Fourier-Jacobi models for real symplectic-metaplectic groups: the basic case
Cheng Chen, Rui Chen, Jialiang Zou
TL;DR
This work settles the basic tempered case of the local Gan-Gross-Prasad conjecture for Fourier-Jacobi models on real symplectic-metaplectic groups by combining the real-LLC framework with stable-range theta lifts and seesaw techniques. The authors prove multiplicity one and an epsilon-dichotomy across tempered L-packets, and establish the existence of Fourier-Jacobi models within each packet, leveraging the Shimura–Waldspurger correspondence and Jacobi–Weil representations. The approach navigates non-tempered reductions through stable-range arguments and a peeling-off strategy, building a bridge between tempered Fourier–Jacobi and Bessel models.

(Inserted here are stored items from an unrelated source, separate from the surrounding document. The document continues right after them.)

/-! ### updLine -/

@[simp] theorem updLine_agenda (pad base : Nat) (f : Line → Line) (s : State) : (updLine pad base f s).agenda = s.agenda := rfl
@[simp] theorem updLine_todo (pad base : Nat) (f : Line → Line) (s : State) : (updLine pad base f s).todo = s.todo := rfl
@[simp] theorem updLine_core (pad base : Nat) (f : Line → Line) (s : State) : (updLine pad base f s).core = s.core := rfl
@[simp] theorem updLine_slot (pad base : Nat) (f : Line → Line) (s : State) : (updLine pad base f s).slot = s.slot := rfl
@[simp] theorem updLine_second (pad base : Nat) (f : Line → Line) (s : State) : (updLine pad base f s).second = s.second := rfl
@[simp] theorem updLine_fresh (pad base : Nat) (f : Line → Line) (s : State) : (updLine pad base f s).fresh = s.fresh := rfl
@[simp] theorem updLine_time (pad base : Nat) (f : Line → Line) (s : State) : (updLine pad base f s).time = s.time := rfl
@[simp] theorem updLine_mem (pad base : Nat) (f : Line → Line) (s : State) : (updLine pad base f s).mem = s.mem := rfl
@[simp] theorem updLine_poison (pad base : Nat) (f : Line → Line) (s : State) : (updLine pad base f s).poison = s.poison := rfl
@[simp] theorem updLine_lost (pad base : Nat) (f : Line → Line) (s : State) : (updLine pad base f s).lost = s.lost := rfl
@[simp] theorem updLine_sectorKeys (pad base : Nat) (f : Line → Line) (s : State) : (updLine pad base f s).sectorKeys = s.sectorKeys := rfl
@[simp] theorem updLine_checks (pad base : Nat) (f : Line → Line) (s : State) : (updLine pad base f s).checks = s.checks := rfl
@[simp] theorem updLine_feFull (pad base : Nat) (f : Line → Line) (s : State) : (updLine pad base f s).feFull = s.feFull := rfl
@[simp] theorem updLine_pins (pad base : Nat) (f : Line → Line) (s : State) : (updLine pad base f s).pins = s.pins := rfl
@[simp] theorem updLine_feQueue (pad base : Nat) (f : Line → Line) (s : State) : (updLine pad base f s).feQueue = s.feQueue := rfl
@[simp] theorem updLine_feRetry (pad base : Nat) (f : Line → Line) (s : State) : (updLine pad base f s).feRetry = s.feRetry := rfl
@[simp] theorem updLine_held (pad base : Nat) (f : Line → Line) (s : State) : (updLine pad base f s).held = s.held := rfl
@[simp] theorem updLine_performing (pad base : Nat) (f : Line → Line) (s : State) : (updLine pad base f s).performing = s.performing := rfl
@[simp] theorem updLine_hc (pad base : Nat) (f : Line → Line) (s : State) : (updLine pad base f s).hc = s.hc := rfl
@[simp] theorem updLine_sync (pad base : Nat) (f : Line → Line) (s : State) : (updLine pad base f s).sync = s.sync := rfl
@[simp] theorem updLine_dirty (pad base : Nat) (f : Line → Line) (s : State) : (updLine pad base f s).dirty = s.dirty := rfl
@[simp] theorem updLine_tlb (pad base : Nat) (f : Line → Line) (s : State) : (updLine pad base f s).tlb = s.tlb := rfl
@[simp] theorem updLine_dropped (pad base : Nat) (f : Line → Line) (s : State) : (updLine pad base f s).dropped = s.dropped := rfl
@[simp] theorem updLine_paddocks (pad base : Nat) (f : Line → Line) (s : State) : (updLine pad base f s).paddocks = s.paddocks := rfl
@[simp] theorem updLine_failed (pad base : Nat) (f : Line → Line) (s : State) : (updLine pad base f s).failed = s.failed := rfl
@[simp] theorem updLine_domains (pad base : Nat) (f : Line → Line) (s : State) : (updLine pad base f s).domains = s.domains := rfl
@[simp] theorem updLine_frames (pad base : Nat) (f : Line → Line) (s : State) : (updLine pad base f s).frames = s.frames := rfl
@[simp] theorem updLine_keys (pad base : Nat) (f : Line → Line) (s : State) : (updLine pad base f s).keys = s.keys := rfl
@[simp] theorem updLine_objects (pad base : Nat) (f : Line → Line) (s : State) : (updLine pad base f s).objects = s.objects := rfl
@[simp] theorem updLine_nextObj (pad base : Nat) (f : Line → Line) (s : State) : (updLine pad base f s).nextObj = s.nextObj := rfl
@[simp] theorem updLine_codeSeen (pad base : Nat) (f : Line → Line) (s : State) : (updLine pad base f s).codeSeen = s.codeSeen := rfl
@[simp] theorem updLine_queues (pad base : Nat) (f : Line → Line) (s : State) : (updLine pad base f s).queues = s.queues := rfl
@[simp] theorem updLine_packets (pad base : Nat) (f : Line → Line) (s : State) : (updLine pad base f s).packets = s.packets := rfl
@[simp] theorem updLine_launches (pad base : Nat) (f : Line → Line) (s : State) : (updLine pad base f s).launches = s.launches := rfl
@[simp] theorem updLine_nextLaunch (pad base : Nat) (f : Line → Line) (s : State) : (updLine pad base f s).nextLaunch = s.nextLaunch := rfl
@[simp] theorem updLine_wgs (pad base : Nat) (f : Line → Line) (s : State) : (updLine pad base f s).wgs = s.wgs := rfl
@[simp] theorem updLine_cores (pad base : Nat) (f : Line → Line) (s : State) : (updLine pad base f s).cores = s.cores := rfl
@[simp] theorem updLine_isles (pad base : Nat) (f : Line → Line) (s : State) : (updLine pad base f s).isles = s.isles := rfl
@[simp] theorem updLine_quantum (pad base : Nat) (f : Line → Line) (s : State) : (updLine pad base f s).quantum = s.quantum := rfl
@[simp] theorem updLine_autoOn (pad base : Nat) (f : Line → Line) (s : State) : (updLine pad base f s).autoOn = s.autoOn := rfl
@[simp] theorem updLine_faults (pad base : Nat) (f : Line → Line) (s : State) : (updLine pad base f s).faults = s.faults := rfl
@[simp] theorem updLine_homeChanges (pad base : Nat) (f : Line → Line) (s : State) : (updLine pad base f s).homeChanges = s.homeChanges := rfl
@[simp] theorem updLine_mcasts (pad base : Nat) (f : Line → Line) (s : State) : (updLine pad base f s).mcasts = s.mcasts := rfl
@[simp] theorem updLine_cxlOut (pad base : Nat) (f : Line → Line) (s : State) : (updLine pad base f s).cxlOut = s.cxlOut := rfl
@[simp] theorem updLine_portA (pad base : Nat) (f : Line → Line) (s : State) : (updLine pad base f s).portA = s.portA := rfl
@[simp] theorem updLine_portB (pad base : Nat) (f : Line → Line) (s : State) : (updLine pad base f s).portB = s.portB := rfl
@[simp] theorem updLine_mgmt (pad base : Nat) (f : Line → Line) (s : State) : (updLine pad base f s).mgmt = s.mgmt := rfl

Together with prior non-Archimedean and complex results, this work completes the archimedean instance of the conjecture and sharpens the LLC/Prasad-parameter dictionary for these dual pairs.
Abstract
In this paper, we generalize the method of Gan-Ichino and Atobe in [GI16][A18] to the field of real numbers and prove the basic tempered case of the local Gan-Gross-Prasad conjecture for Fourier-Jacobi models of symplectic-metaplectic groups, based on the tempered case of the conjecture for Bessel models proved in [CL22] by Chen-Luo.